### Exercise directions
Word for word, transcribe the data below from the line with "def optionsOk (h" to the line with "(k, _, integer) =>", keeping both of those lines.

### Data records
-- ==== Sys2Proof/Machine/Matrix.lean ====
section
/-!
DEFINITION. The matrix unit: tile operands and their checks (R246, R247, R278, R279, R299), the checks of a product (R249 to R252),
gangs (R280 to R282), matrix operations and their completion (R253, R254, R283 to R285, R292 to R297), and gating (R298).
-/
namespace Sys2Proof.Machine

/-! ## Tile operands (R246, R247, R278) -/

/-- The fields of an operand pair (R247): the space, the tagged address and offset of the header, ROTC, RPITCH, and whether a
reserved field is not 0. -/
structure Pair where
  sp     : Option Space
  tag    : Nat
  addr   : Nat
  rotc   : Nat
  rpitch : Nat
  bad    : Bool
  deriving DecidableEq, Repr

/-- A pair from its two scalars as one number. -/
def pairOf (v : Nat) : Pair :=
  let addr := slice v 31 0 + 16 * slice v 95 80 * slice v 47 32
  { sp := Space.ofCode (slice v 50 48), tag := slice v 50 48 * 2 ^ 61 + addr % 2 ^ 61, addr := addr, rotc := slice v 99 96,
    rpitch := slice v 79 64, bad := decide (slice v 63 51 ≠ 0) || decide (slice v 127 100 ≠ 0) }

/-- A tile operand resolved: a header register or a pair. -/
inductive TileArg where
  | reg (n : Nat)
  | buf (p : Pair)
  deriving DecidableEq, Repr

/-- The number in a scalar pair. -/
def Group.pairVal (g : Group) (n : Nat) : Nat := (g.sreg (2 * n)).toNat + 2 ^ 64 * (g.sreg (2 * n + 1)).toNat

/-- The operand that a tile field names. -/
def Group.tileArg (g : Group) : TileRef → TileArg
  | .reg n => .reg n.toNat
  | .buf n => .buf (pairOf (g.pairVal n.toNat))

/-- TRAPVAL that names a tile (R204). -/
def TileArg.name : TileArg → Nat
  | .reg n => 0xFF * 2 ^ 56 + n
  | .buf p => p.tag

/-- A tile fault with its reason code (R204, R299). -/
def tileTrap (cause reason name : Nat) : Trap := { cause := cause, val := name + reason * 2 ^ 48 }

/-- Step 1 of R279: SPACE-ACCESS, MISALIGNED, SPACE-RANGE of a pair. -/
def Block.tileStep1 (b : Block) (allow : Space → Bool) : TileArg → Option Trap
  | .reg _ => none
  | .buf p => match p.sp with
    | none => some { cause := 0x09, val := p.tag }
    | some sp =>
      if !allow sp then some { cause := 0x09, val := p.tag }
      else if p.addr % 16 ≠ 0 then some { cause := 0x07, val := p.addr }
      else if b.bufSize sp < p.addr + 16 then some { cause := 0x08, val := p.tag }
      else none

/-- Step 2 of R279: REG-RANGE of a header register, then the lane condition of R246. -/
def tileStep2 (word : Nat) (bound : Nat) (act : LaneMask) (lanesToo : Bool) : TileArg → Option Trap
  | .reg n =>
    if bound ≤ n then some { cause := 0x04, val := word }
    else if lanesToo && decide (act ≠ BitVec.allOnes 32) then some (tileTrap 0x0F 0x15 (0xFF * 2 ^ 56 + n))
    else none
  | .buf _ => none

/-- Image byte o of a tile in registers (R246). -/
def Group.tileByte (g : Group) (n o : Nat) : Byte :=
  let w : Word := if o < 16 then g.vreg n (o / 4) else g.vreg (n + 1 + (o - 16) / 128) ((o - 16) % 128 / 4)
  BitVec.ofNat 8 (w.toNat / 2 ^ (8 * (o % 4)))

/-- The header bytes of an operand; the vector unit sees the group's own pending stores. -/
def State.tileHeader (s : State) (b : Block) (g : Group) (fwd : Bool) : TileArg → Nat
  | .reg n => leNat ((List.range 16).map (g.tileByte n))
  | .buf p => match p.sp with
    | some sp =>
      let raw := s.bufRead b sp p.addr 16
      leNat (if fwd then forwarded g.stq (.buf b.uid sp p.addr) raw else raw)
    | none => 0

/-- The last register that an image of an extent reaches. -/
def lastReg (n ext : Nat) : Nat := if ext ≤ 16 then n else n + 1 + (ext - 17) / 128

/-- The registers of a tile in registers. -/
def tileRegs (h : Nat) : TileArg → List Nat
  | .reg n => (List.range (lastReg n (hExtent h) - n + 1)).map (n + ·)
  | .buf _ => []

/-- The extent fits the register bound or the allocation (R245). -/
def Block.tileFits (b : Block) (bound : Nat) (a : TileArg) (ext : Nat) : Bool :=
  match a with
  | .reg n => decide (lastReg n ext < bound)
  | .buf p => match p.sp with
    | some sp => decide (p.addr + ext ≤ b.bufSize sp)
    | none => false

/-- Steps 1 to 4 of R251 on a header: cause and reason. -/
def Block.tileFail (b : Block) (bound : Nat) (a : TileArg) (h : Nat) : Option (Nat × Nat) :=
  headerFail h (match a with | .reg _ => none | .buf p => some p.rpitch) (b.tileFits bound a)

/-- UNCORRECTABLE for the header of a tile in a buffer (R26). -/
def State.headerPoison (s : State) (b : Block) : TileArg → Option Trap
  | .reg _ => none
  | .buf p => match p.sp with
    | some sp => (s.poisonAt (.buf b.uid sp p.addr) 16).map fun d => { cause := 0x1C, val := tagOf sp (Int.ofNat p.addr + d) }
    | none => none

/-- UNCORRECTABLE for a register, by its code (R26, R204). -/
def badReg (r : Nat) : Trap := { cause := 0x1C, val := 0xFFFFFFFFFFFFFF00 + r }

/-- UNCORRECTABLE for the header of a tile, in a register or a buffer (R26). -/
def State.headerBad (s : State) (b : Block) (g : Group) (a : TileArg) : Option Trap :=
  match a with
  | .reg n => if g.bad.contains n then some (badReg n) else none
  | .buf _ => s.headerPoison b a

/-- UNCORRECTABLE for a data register of a tile whose header has passed its checks (R26, R251): a register that holds nothing but
chunks that SPR 4 skips is not read (R244). -/
def Group.dataBad (g : Group) (a : TileArg) (h : Nat) : Option Trap :=
  match a with
  | .reg n =>
    let img := (List.range (hExtent h)).map (g.tileByte n)
    let read (r : Nat) : Bool := (List.range 128).any fun k =>
      let o := 16 + 128 * (r - n - 1) + k
      decide (o < hExtent h) && !(skipped h img o)
    ((tileRegs h a).find? fun r => decide (n < r) && g.bad.contains r && read r).map badReg
  | .buf _ => none

/-- Step 3 of R279 for one operand. -/
def State.tileStep3 (s : State) (b : Block) (g : Group) (fwd : Bool) (a : TileArg) : Option Trap :=
  (s.headerBad b g a).orElse fun _ =>
    (b.tileFail g.bound a (s.tileHeader b g fwd a)).map fun x => tileTrap x.1 x.2 a.name

/-- The spaces of a matrix-unit source (R278). -/
def matSource : Space → Bool
  | .scr | .wgt | .act | .acc => true
  | _ => false

/-- The space of a matrix-unit destination. -/
def matDest : Space → Bool
  | .acc => true
  | _ => false

/-- A reserved field of a pair is not 0. -/
def TileArg.bad : TileArg → Bool
  | .buf p => p.bad
  | _ => false

/-- The distances of the uncorrectable words among `n` bytes of a buffer. -/
def State.uncorrectableIn (s : State) (u : Nat) (sp : Space) (off n : Nat) : List Nat :=
  s.poisoned.filterMap fun q => (wordMeets (.buf u sp off) n q).map Int.toNat

/-- A source tile in a buffer as it stands now: a word in C that an earlier operation has locked is taken when that operation completes
(R254, R284). -/
def State.tileNow (s : State) (b : Block) (h : Nat) (sp : Space) (off rotc : Nat) : TileSrc :=
  { hdr := h, loc := .buf sp off rotc (s.bufRead b sp off (hExtent h)) (if sp = .acc then b.matops.map fun m => (m.lo, m.hi) else [])
      (s.uncorrectableIn b.uid sp off (hExtent h)) }

/-- Where a source tile lies, as an operation takes it at its issue (R246, R254, R284). -/
def State.tileSrc (s : State) (b : Block) (g : Group) (a : TileArg) (h : Nat) : TileSrc :=
  match a with
  | .reg n => { hdr := h, loc := .bytes ((List.range (hExtent h)).map (g.tileByte n)) }
  | .buf p => s.tileNow b h (p.sp.getD .scr) p.addr p.rotc

/-- Take the bytes of a source again, at the moment a joint operation issues (R284). -/
def State.retake (s : State) (b : Block) (t : TileSrc) : TileSrc :=
  match t.loc with
  | .bytes _ => t
  | .buf sp off rotc _ _ _ => s.tileNow b t.hdr sp off rotc

/-- The bytes [lo, hi) of a buffer that a source tile occupies. -/
def TileSrc.region (t : TileSrc) : Option (Space × Nat × Nat) :=
  match t.loc with
  | .bytes _ => none
  | .buf sp off _ _ _ _ => some (sp, off, hExtent t.hdr)

/-! ## The checks of a product (R249 to R252) -/

/-- Step 5 of R251: the options of R250. -/
def optionsOk (h : Nat) (isA : Bool) : Bool :=
  let scl := hScl h
  let spr := if isA then true else hSpr h == 0
  let none_ := !(hRot h)
  match hFmt h with
  | 3 | 4 => decide (scl ≠ 2) && spr && (none_ || scl == 1)
  | 5 => spr && (none_ || scl == 1 || scl == 2)
  | 6 => (scl == 0 || scl == 4 || scl == 5) && spr && none_
  | 1 | 2 | 7 => scl == 0 && spr && none_
  | _ => true

/-- The header that R252 infers. -/
def resultHeader (integer : Bool) (g pitch : Nat) : Nat :=
  mkHeader (if integer then 10 else 0) 0 0 false false 0 (16 * g) 32 pitch 0 0

/-- Steps 6 to 12 of R251. Step 6 tests the pair of member 0's A with B: another member's unlisted FMT fails at step 7, which compares the
members' A (R251 does not say which A the pair of a joint product takes; assumption 130). `as` are the members' A headers with the TRAPVAL that names them, `hc` the accumulator's header if it
is read, `c` the D pair, and `srcs` the sources. -/
def Block.productFail (b : Block) (as : List (Nat × Nat)) (hb bname : Nat) (hc : Option Nat) (c : Pair) (srcs : List TileSrc) :
    Option Trap :=
  match as with
  | [] => none
  | (ha, aname) :: rest =>
    match pairInfo (hFmt ha) (hFmt hb) with
    | none => some (tileTrap 0x0E 0x06 aname)
    | some (k, _, integer) =>
      match as.find? fun x => decide (hN x.1 ≠ 16 ∨ hK x.1 ≠ k) with
      | some x => some (tileTrap 0x0F 0x16 x.2)
      | none =>
        if hN hb ≠ 32 ∨ hK hb ≠ k then some (tileTrap 0x0F 0x16 bname)
        else match rest.find? fun x => decide ((hFmt x.1, hScl x.1, hSpr x.1, hOrient x.1, hRot x.1, hSeed x.1) ≠
            (hFmt ha, hScl ha, hSpr ha, hOrient ha, hRot ha, hSeed ha)) with
          | some x => some (tileTrap 0x0F 0x17 x.2)
          | none =>
            if hRot ha != hRot hb || (hRot ha && decide (hSeed ha ≠ hSeed hb)) then some (tileTrap 0x0F 0x18 aname)
            else
              let size := 16 * as.length * c.rpitch
              match hc with
              | some h =>
                if h ≠ resultHeader integer as.length (hPitch h) then some (tileTrap 0x0F 0x19 c.tag)
                else if c.rpitch < 128 ∨ c.rpitch % 4 ≠ 0 then some (tileTrap 0x0F 0x1D c.tag)
                else if srcs.any (fun t => match t.region with
                    | some (sp, o, n) => decide (sp = .acc) && meets o n c.addr (16 + size)
                    | none => false) then some (tileTrap 0x0F 0x12 c.tag)
                else none
              | none =>
                if c.rpitch < 128 ∨ c.rpitch % 4 ≠ 0 then some (tileTrap 0x0F 0x1D c.tag)
                else if b.cSize < c.addr + 16 + size then some (tileTrap 0x0F 0x14 c.tag)
                else if srcs.any (fun t => match t.region with
                    | some (sp, o, n) => decide (sp = .acc) && meets o n c.addr (16 + size)
                    | none => false) then some (tileTrap 0x0F 0x12 c.tag)
                else none

/-! ## Issue (R253, R284, R286, R298) -/

/-- The locked region of a destination in `acc` (R253). -/
def lockRegion (addr h : Nat) : Nat × Nat := (addr / 64 * 64, roundUp (addr + dataEnd h) 64)

/-- Gated sub-arrays begin to wake (R298). -/
def Core.wakeSubs (now : Nat) (c : Core) : Core :=
  { c with subs := c.subs.map fun (k, x) => (k, if x.gated then { gated := false, wake := some (now + c.mwakelat.toNat) } else x) }

/-- A matrix operation issues: it joins the open batch, locks its region and starts the wake of gated sub-arrays. -/
def State.startMat (s : State) (u : Nat) (op : MatOp) : State :=
  match s.block? u with
  | none => s
  | some b =>
    (s.updBlock u fun b =>
      { b with matops := b.matops ++ [{ op with batch := b.mbseq, ctxids := op.gids.map fun g => ((b.group? g).map (·.ctxid)).getD 0 }],
               mbopen := true }).updCore b.stk b.core
      (Core.wakeSubs (s.cycle b.stk))

/-- The operation of a product (R283). -/
def productOp (id : Nat) (gids : List Nat) (z : Bool) (as : List TileSrc) (b : TileSrc) (c : Pair) : MatOp :=
  let integer := match as with
    | a :: _ => (match pairInfo (hFmt a.hdr) (hFmt b.hdr) with | some (_, _, i) => i | none => false)
    | [] => false
  let h := resultHeader integer as.length c.rpitch
  let r := lockRegion c.addr h
  { id := id, batch := 0, gids := gids, ctxids := [], work := .product z as b h, dst := .buf .acc c.addr c.rotc, lo := r.1, hi := r.2 }

/-- B and the C pair of a product: steps 1 to 5 on them, then steps 6 to 12 with the members' A tiles; the operation if all pass
(R251, R282). Of a joint product these faults, the reserved fields and step 1 of the B and C pairs among them, are raised at the rendezvous,
in every member (R279, R280 and R282 do not say when those two are; assumption 130). -/
def State.finishProduct (s : State) (b : Block) (g0 : Group) (word : Nat) (act : LaneMask) (z : Bool)
    (as : List (TileSrc × Nat)) (bArg : TileArg) (c : Pair) (gids : List Nat) : Except Trap MatOp :=
  let cArg : TileArg := .buf c
  let hb := s.tileHeader b g0 false bArg
  let steps := (b.tileStep1 matSource bArg).orElse fun _ => (b.tileStep1 matDest cArg).orElse fun _ =>
    (tileStep2 word g0.bound act true bArg).orElse fun _ => (s.tileStep3 b g0 false bArg).orElse fun _ =>
    (if z then none else s.tileStep3 b g0 false cArg).orElse fun _ =>
    if optionsOk hb false then none else some (tileTrap 0x0E 0x05 bArg.name)
  match (if bArg.bad || c.bad then some ({ cause := 0x02, val := word } : Trap) else steps) with
  | some t => .error t
  | none =>
    let bs := s.tileSrc b g0 bArg hb
    let hc := if z then none else some (s.tileHeader b g0 false cArg)
    let srcs := as.map (·.1) ++ [bs]
    match b.productFail (as.map fun x => (x.1.hdr, x.2)) hb bArg.name hc c srcs with
    | some t => .error t
    | none => .ok (productOp s.tick gids z (as.map (·.1)) bs c)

### Answer to this problem
def optionsOk (h : Nat) (isA : Bool) : Bool :=
  let scl := hScl h
  let spr := if isA then true else hSpr h == 0
  let none_ := !(hRot h)
  match hFmt h with
  | 3 | 4 => decide (scl ≠ 2) && spr && (none_ || scl == 1)
  | 5 => spr && (none_ || scl == 1 || scl == 2)
  | 6 => (scl == 0 || scl == 4 || scl == 5) && spr && none_
  | 1 | 2 | 7 => scl == 0 && spr && none_
  | _ => true

/-- The header that R252 infers. -/
def resultHeader (integer : Bool) (g pitch : Nat) : Nat :=
  mkHeader (if integer then 10 else 0) 0 0 false false 0 (16 * g) 32 pitch 0 0

/-- Steps 6 to 12 of R251. Step 6 tests the pair of member 0's A with B: another member's unlisted FMT fails at step 7, which compares the
members' A (R251 does not say which A the pair of a joint product takes; assumption 130). `as` are the members' A headers with the TRAPVAL that names them, `hc` the accumulator's header if it
is read, `c` the D pair, and `srcs` the sources. -/
def Block.productFail (b : Block) (as : List (Nat × Nat)) (hb bname : Nat) (hc : Option Nat) (c : Pair) (srcs : List TileSrc) :
    Option Trap :=
  match as with
  | [] => none
  | (ha, aname) :: rest =>
    match pairInfo (hFmt ha) (hFmt hb) with
    | none => some (tileTrap 0x0E 0x06 aname)
    | some (k, _, integer) =>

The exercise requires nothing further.